── DATASET RECORDS

-- ==== Sys2Proof/Machine/CoreMem.lean ====
section
/-! DEFINITION. The memory accesses of core programs: pointers (05 R187, R190, R191), the checks of an instruction (04 R140, R159;
08 R315 to R317), reads on their way (04 R144, R148; 08 R321, R330) and their delivery (04 R159, R166). -/
namespace Sys2Proof.Machine

/-! The end of a workgroup. -/

/-- A workgroup that is over leaves its core; its job counts it (10 R420, 04 R122). -/
def settleWG (s : State) (core wgid : Nat) : State :=
  match (coreOf s core).wgs.find? (fun w => w.wgid = wgid) with
  | none => s
  | some w =>
    if ! wgOver w then s
    else
      let s1 := leaveWG s core w
      if w.stage = .fragment then s1
      else match jobOf s1 w.job with
        | some j => settleJob (setJob s1 w.job { j with done := j.done + 1 }) w.job
        | none => s1

/-- Every workgroup of a core that is over leaves it. -/
def settleCore (s : State) (core : Nat) : State :=
  (coreOf s core).wgs.foldl (fun s w => settleWG s core w.wgid) s

/-! Sources and pointers. -/

/-- The 32-bit value of a source for a thread. -/
def srcVal (g : Group) (t : Nat) (a : Src) : Nat :=
  match a with
  | .reg r => (regRd g t r).toNat
  | .lit v => v % 2 ^ 32

/-- The value of a source of `w` bits. -/
def srcWide (g : Group) (t w : Nat) (a : Src) : Nat :=
  match a with
  | .reg r => if w ≤ 32 then (regRd g t r).toNat % 2 ^ w else regRd64 g t r
  | .lit v => v % 2 ^ w

/-- The registers that a source of `w` bits takes. -/
def srcUses (w : Nat) (a : Src) : List Nat :=
  match a with
  | .reg r => if w ≤ 32 then [r] else [r, r + 1]
  | .lit _ => []

/-- The registers of a pointer. -/
def ptrUses (p : MemPtr) : List Nat :=
  match p with
  | .va r => [r, r + 1]
  | .buffer _ _ off => srcUses 32 off
  | .shared off => srcUses 32 off
  | .tile off => srcUses 32 off

def sizeOf (z : MemSize) : Nat :=
  match z with
  | .b1 => 1
  | .b2 => 2
  | .b4 => 4
  | .b8 => 8
  | .b16 => 16

/-- The draw of a fragment group. -/
def drawOfGroup (s : State) (core : Nat) (w : WG) (gid : Nat) : List Byte :=
  match passOf s w.job, tileOfWG s core w with
  | some p, some t => match t.frags.find? (fun f => f.gid = gid) with
    | some f => drawAt p f.draw
    | none => []
  | _, _ => []

/-- The binding table and the push constants of a workgroup (05 R190; 06 R213, 10 R420). -/
def bindOf (s : State) (core : Nat) (w : WG) (gid : Nat) : Nat × Nat :=
  if w.stage = .fragment then (fAt (drawOfGroup s core w gid) 0x28 47 0, fAt (drawOfGroup s core w gid) 0x30 47 0)
  else match jobOf s w.job with
    | some j => (j.bind, j.push)
    | none => (0, 0)

/-- The entry of a binding in the table (05 R190). -/
def bindEntry (s : State) (core : Nat) (w : WG) (gid set binding : Nat) : Nat :=
  (bindOf s core w gid).1 + 32 * (64 * set + binding)

/-- Reads bytes of a table of the context for a core, as one access of the group. -/
def coreRead (s : State) (core : Nat) (w : WG) (va n : Nat) : State × (XFault ⊕ List Byte) :=
  engineRead s (benchOf core) (.ctx w.org.ctx) .read va n (.fail .unsupported)

/-- What a pointer adds to: the address and size of a buffer binding (05 R190); nothing for the others. -/
def ptrBase (s : State) (core : Nat) (w : WG) (gid : Nat) (p : MemPtr) : State × (XFault ⊕ (Nat × Nat)) :=
  match p with
  | .buffer set binding _ =>
    match coreRead s core w (bindEntry s core w gid set binding) 32 with
    | (s1, .inl f) => (s1, .inl f)
    | (s1, .inr b) => (s1, .inr (fAt b 0 47 0, fAt b 8 31 0))
  | _ => (s, .inr (0, 0))

/-- Where an access of a thread goes: beyond its binding's size, a device virtual address, or a byte of the local store. -/
inductive Target where
  | beyond
  | dev (va : Nat)
  | share (off : Nat)
  | tileAt (off : Nat)
  deriving DecidableEq, Repr

/-- The target of `n` bytes at a pointer of a thread (05 R191). -/
def targetOf (g : Group) (t n : Nat) (p : MemPtr) (base : Nat × Nat) : Target :=
  match p with
  | .va r => .dev (regRd64 g t r % 2 ^ 48)
  | .buffer _ _ off => if srcVal g t off + n ≤ base.2 then .dev ((base.1 + srcVal g t off) % 2 ^ 48) else .beyond
  | .shared off => .share (srcVal g t off)
  | .tile off => .tileAt (srcVal g t off)

/-- Threads of the current set with their targets. -/
def targetsOf (g : Group) (n : Nat) (p : MemPtr) (base : Nat × Nat) : List (Nat × Target) :=
  (threadsOf g.cur.mask).map (fun t => (t, targetOf g t n p base))

/-! The checks of an access. -/

/-- Why a thread's access faults: the condition code, the fault address and byte 59 of the record (04 R160, R161). -/
structure TFault where
  code : Nat
  fault : Nat
  what : Nat
  deriving DecidableEq, Repr

/-- The bytes of the tile buffer allocated to a fragment group's pass (04 R140). -/
def tileLimit (s : State) (core : Nat) (w : WG) : Nat :=
  match tileOfWG s core w with
  | some t => t.banks * 32768
  | none => 0

/-- The check of one access before its translation: steps 1 to 3 of 08 R315, the allocations of 04 R140, and a route to a peer. -/
def accessFault (s : State) (core : Nat) (w : WG) (a : Acc) (n : Nat) (x : Target) : Option TFault :=
  match x with
  | .beyond => none
  | .share off => if w.sharedKib * 1024 < off + n then some { code := Cond.localBound, fault := off, what := 0 } else none
  | .tileAt off => if tileLimit s core w < off + n then some { code := Cond.localBound, fault := off, what := 1 } else none
  | .dev va =>
    match segStep s (.ctx w.org.ctx) a va with
    | .inl f => some { code := f.code, fault := va, what := 0 }
    | .inr (_, g) =>
      if va % n ≠ 0 then some { code := Cond.segAlign, fault := va, what := 0 }
      else match g.kind with
        | .peer => if (routeOf s g.device).isNone then some { code := Cond.linkDown, fault := va, what := 0 } else none
        | .model => match xlate s (benchOf core) (.ctx w.org.ctx) a va n with
          | (_, .inl f) => some { code := f.code, fault := va, what := 0 }
          | (_, .inr _) => none
        | _ => none

/-- The faults of the threads of an instruction, lowest thread first. -/
def accessFaults (s : State) (core : Nat) (w : WG) (a : Acc) (n : Nat) (l : List (Nat × Target)) : List (Nat × TFault) :=
  l.filterMap (fun e => (accessFault s core w a n e.2).map (fun f => (e.1, f)))

/-- One record for the faulting threads: the code and address are the lowest thread's (04 R159, log 35). -/
def raiseFaults (s : State) (core : Nat) (w : WG) (g : Group) (l : List (Nat × TFault)) : State :=
  match l with
  | [] => s
  | (_, f) :: _ => coreFaultAt s core w g f.code f.fault (maskOf (l.map (fun e => e.1))) f.what 0

/-! Delivery. -/

/-- Bytes of a read as registers: the value zero-extended to whole registers. -/
def writeRead (g : Group) (r : PendRead) : Group :=
  regWrN g r.thread r.dest (regsOfSize r.size) (leNat (r.got.getD []))

/-- The reads of an instruction are written to their registers once every one of them has arrived (04 R159). -/
def finishReads (g : Group) (tag : Nat) : Group :=
  let mine := g.reads.filter (fun r => r.tag = tag)
  if mine.all (fun r => r.got.isSome) then
    mine.foldl writeRead { g with reads := g.reads.filter (fun r => r.tag ≠ tag) }
  else g

/-- Data of a thread's read arrives at its group. -/
def takeRead (g : Group) (tag thread : Nat) (bs : List Byte) : Group :=
  finishReads { g with reads := g.reads.map (fun r =>
    if r.tag = tag && r.thread = thread && r.got.isNone then { r with got := some (bs.take r.size) } else r) } tag

/-- A workgroup with one of its groups, if it has it, after `f`. -/
def inGroup (gid : Nat) (f : Group → Group) (w : WG) : WG :=
  { w with groups := w.groups.map (fun g => if g.gid = gid then f g else g) }

/-- Data of a read arrives at its group, on its core or saved (04 R166). -/
def deliverRead (s : State) (core gid tag thread : Nat) (bs : List Byte) : State :=
  settleCore (mapWGs s (inGroup gid (fun g => takeRead g tag thread bs))) core

/-- Every workgroup, on a core or saved. -/
def everyWG (s : State) : List WG :=
  s.core.cores.flatMap (fun c => c.2.wgs) ++ s.core.jobs.flatMap (fun j => j.2.saved) ++
    s.raster.passes.flatMap (fun p => p.2.savedTiles.flatMap (fun t => t.2))

/-- A group wherever it is. -/
def groupOf (s : State) (gid : Nat) : Option (WG × Group) :=
  (everyWG s).findSome? (fun w => (w.groups.find? (fun g => g.gid = gid)).map (fun g => (w, g)))

/-- Reads fault at delivery (04 R159, R163): one record for each group, which names its threads; a group already stopped by a kill
writes none (R162). -/
def faultReads (s : State) (l : List (Waiter × XFault)) : State :=
  ((l.map (fun e => e.1.group)).eraseDups).foldl (fun t gid =>
    let mine := l.filter (fun e => e.1.group = gid)
    match mine, groupOf s gid with
    | (w0, f0) :: _, some (w, g) =>
      if ctxLive s w.org.ctx then
        settle (coreFault t w0.core w g f0.code w0.va (maskOf (mine.map (fun e => e.1.thread))))
      else t
    | _, _ => t) s

/-! Reads on their way to a slice (04 R144, R148; 08 R330). -/

def missOf (s : State) (sl : Nat) : List MissReg :=
  mgetD s.mem.miss sl []
def setMiss (s : State) (sl : Nat) (l : List MissReg) : State :=
  setMem s { s.mem with miss := msetD s.mem.miss sl l [] }
def inputOf (s : State) (sl : Nat) : List Waiter :=
  mgetD s.mem.input sl []
def setInput (s : State) (sl : Nat) (l : List Waiter) : State :=
  setMem s { s.mem with input := msetD s.mem.input sl l [] }

/-- A sector serves a read: L1 takes it where the read allocates there, and the bytes go to the thread. -/
def serveRead (s : State) (w : Waiter) (sec : List Byte) : State :=
  let s1 := if w.allocL1 && (groupOf s w.group).isSome then l1Put s w.core (w.mem / 64) sec else s
  deliverRead s1 w.core w.group w.tag w.thread (slice sec (w.mem % 64) w.size)

/-- A read that neither L1 nor its slice can serve joins the miss register of its line, takes a free one, or waits at the slice's
input (08 R330). -/
def missRead (s : State) (w : Waiter) : State :=
  let sl := homeSlice w.mem
  let line := w.mem / 128
  let h := w.mem / 64 % 2
  let l := missOf s sl
  match l.find? (fun m => m.line = line) with
  | some m =>
    if m.waiters.length < 17 then
      setMiss s sl (l.map (fun x => if x.line = line then { x with want := lset x.want h true, waiters := x.waiters ++ [w] } else x))
    else setInput s sl (inputOf s sl ++ [w])
  | none =>
    if l.length < 64 then setMiss s sl (l ++ [{ line := line, want := lset [false, false] h true, waiters := [w] }])
    else setInput s sl (inputOf s sl ++ [w])

/-- A translated read is served by L1, by its slice or its eviction buffer, or misses (04 R144, R148; 08 R330). -/
def issueRead (s : State) (w : Waiter) : State :=
  match (if w.useL1 then l1Find (coreOf s w.core) (w.mem / 64) else none) with
  | some l => deliverRead s w.core w.group w.tag w.thread (slice l.bytes (w.mem % 64) w.size)
  | none =>
    match cachedSector s w.mem with
    | some sec =>
      let s1 := match findWay s (w.mem / 128) with
        | some i => touch s (setIdx (w.mem / 128)) i
        | none => s
      serveRead s1 w sec
    | none =>
      match evSector s w.mem with
      | some sec => serveRead (countEvHit s) w sec
      | none => missRead s w

/-! Walks (08 R321). -/

def walksOf (s : State) (cache : Nat) : List Walk :=
  mgetD s.mem.walks cache []
def setWalks (s : State) (cache : Nat) (l : List Walk) : State :=
  setMem s { s.mem with walks := msetD s.mem.walks cache l [] }

/-- A read waits for the walk of its frame, which starts where none is outstanding. -/
def joinWalk (s : State) (cache : Nat) (w : Waiter) : State :=
  let vf := w.va / 2 ^ 21
  let l := walksOf s cache
  if l.any (fun k => k.table = w.table && k.vframe = vf) then
    setWalks s cache (l.map (fun k => if k.table = w.table && k.vframe = vf then { k with waiters := k.waiters ++ [w] } else k))
  else setWalks s cache (l ++ [{ table := w.table, vframe := vf, waiters := [w] }])

/-- The frames of CLAIM segments that device targets name. -/
def claimFrames (s : State) (w : WG) (l : List (Nat × Target)) : List Nat :=
  (l.filterMap (fun e => match e.2 with
    | .dev va => match segStep s (.ctx w.org.ctx) .read va with
      | .inr (_, g) => if g.kind = .claim then some (va / 2 ^ 21) else none
      | .inl _ => none
    | _ => none)).eraseDups

/-- A walker is free for every further frame that the reads of an instruction miss (08 R321). -/
def walkersFree (s : State) (core : Nat) (w : WG) (l : List (Nat × Target)) : Bool :=
  let b := benchOf core
  let t := TableId.ctx w.org.ctx
  let new := (claimFrames s w l).filter (fun f =>
    (xfind s b t f).isNone && ! (walksOf s b).any (fun k => k.table = t && k.vframe = f))
  (walksOf s b).length + new.length ≤ 16

/-! The reads of an instruction. -/

/-- A tag that no outstanding read of the group has. -/
def newTag (g : Group) : Nat :=
  (g.reads.map (fun r => r.tag + 1)).foldl max 0

/-- The bytes of a workgroup's shared memory; those that nothing wrote are undefined (04 R138). -/
def sharedBytes (w : WG) (off n : Nat) : List Byte :=
  (List.range n).map (fun i => mgetD w.shared (off + i) (Config.undefByte w.seed (off + i)))

/-- The workgroup with bytes of its shared memory written. -/
def putShared (w : WG) (off : Nat) (bs : List Byte) : WG :=
  { w with shared := (bs.zip (List.range bs.length)).foldl (fun m e => mset m (off + e.2) e.1) w.shared }

/-- The bytes of a read that leaves nothing outstanding. -/
def localRead (s : State) (core : Nat) (w : WG) (n : Nat) (x : Target) : Option (List Byte) :=
  match x with
  | .beyond => some (zeroBytes n)
  | .share off => some (sharedBytes w off n)
  | .tileAt off => (tileOfWG s core w).map (fun t => tileBytes t off n)
  | .dev _ => none

/-- A translated read is issued, unless it meets a feed page, which diverts it (13 R567). -/
def sendRead (s : State) (w : Waiter) : State :=
  match landAt s w.table .read w.va w.size w.mem with
  | .inl f => faultReads s [(w, f)]
  | .inr _ => issueRead s w

/-- The kind of the segment at an address. -/
def kindAt (s : State) (w : WG) (va : Nat) : SegKind :=
  match findSeg (tableOf s (.ctx w.org.ctx)) va with
  | some (_, g) => g.kind
  | none => .none

/-- The record of a thread's read. -/
def pendRead (s : State) (core : Nat) (w : WG) (tag dest n : Nat) (e : Nat × Target) : PendRead :=
  { tag := tag, thread := e.1, dest := dest, size := n, va := match e.2 with
      | .dev va => va
      | _ => 0,
    host := match e.2 with
      | .dev va => kindAt s w va = .host
      | _ => false,
    peer := match e.2 with
      | .dev va => kindAt s w va = .peer
      | _ => false,
    got := localRead s core w n e.2 }

/-- A device read starts: it is issued where its frame's translation is cached, waits for a walk, leaves through a host window, or
leaves for a peer. -/
def startRead (s : State) (core : Nat) (w : WG) (gid tag n : Nat) (vol nt : Bool) (e : Nat × Target) : State :=
  match e.2 with
  | .dev va =>
    let t := TableId.ctx w.org.ctx
    let b := benchOf core
    let q : Waiter := { table := t, core := core, group := gid, tag := tag, thread := e.1, size := n, va := va, mem := 0,
                        useL1 := ! vol, allocL1 := ! vol && ! nt }
    match findSeg (tableOf s t) va with
    | none => s
    | some (_, g) => match g.kind with
      | .none => s
      | .host => emit s (.hostRead w.org.part (g.target + (va - g.base)) n)
      | .peer => (sendReq s opRead { newReq (.coreRead core gid tag e.1) w.org core g.device (g.target + (va - g.base)) va n with
          core := core, gid := gid } (n - 1) []).getD s
      | .claim => match xfind s b t (va / 2 ^ 21) with
        | some x => sendRead (xput s b x) { q with mem := x.frame + va % 2 ^ 21 }
        | none => joinWalk s b q
      | .model => match xlate s b t .read va n with
        | (s1, .inr (.mem a _)) => issueRead s1 { q with mem := a }
        | (s1, _) => s1
  | _ => s

end Sys2Proof.Machine
end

────

* **REQUIRED ACTION**
Taking the entries above, print exactly the lines starting at the line with "targets name. -/" and ending at the line with "(13 R567). -/", both included.

* **RESPONSE FOR THIS EXERCISE**
/-- The frames of CLAIM segments that device targets name. -/
def claimFrames (s : State) (w : WG) (l : List (Nat × Target)) : List Nat :=
  (l.filterMap (fun e => match e.2 with
    | .dev va => match segStep s (.ctx w.org.ctx) .read va with
      | .inr (_, g) => if g.kind = .claim then some (va / 2 ^ 21) else none
      | .inl _ => none
    | _ => none)).eraseDups

/-- A walker is free for every further frame that the reads of an instruction miss (08 R321). -/
def walkersFree (s : State) (core : Nat) (w : WG) (l : List (Nat × Target)) : Bool :=
  let b := benchOf core
  let t := TableId.ctx w.org.ctx
  let new := (claimFrames s w l).filter (fun f =>
    (xfind s b t f).isNone && ! (walksOf s b).any (fun k => k.table = t && k.vframe = f))
  (walksOf s b).length + new.length ≤ 16

/-! The reads of an instruction. -/

/-- A tag that no outstanding read of the group has. -/
def newTag (g : Group) : Nat :=
  (g.reads.map (fun r => r.tag + 1)).foldl max 0

/-- The bytes of a workgroup's shared memory; those that nothing wrote are undefined (04 R138). -/
def sharedBytes (w : WG) (off n : Nat) : List Byte :=
  (List.range n).map (fun i => mgetD w.shared (off + i) (Config.undefByte w.seed (off + i)))

/-- The workgroup with bytes of its shared memory written. -/
def putShared (w : WG) (off : Nat) (bs : List Byte) : WG :=
  { w with shared := (bs.zip (List.range bs.length)).foldl (fun m e => mset m (off + e.2) e.1) w.shared }

/-- The bytes of a read that leaves nothing outstanding. -/
def localRead (s : State) (core : Nat) (w : WG) (n : Nat) (x : Target) : Option (List Byte) :=
  match x with
  | .beyond => some (zeroBytes n)
  | .share off => some (sharedBytes w off n)
  | .tileAt off => (tileOfWG s core w).map (fun t => tileBytes t off n)
  | .dev _ => none

/-- A translated read is issued, unless it meets a feed page, which diverts it (13 R567). -/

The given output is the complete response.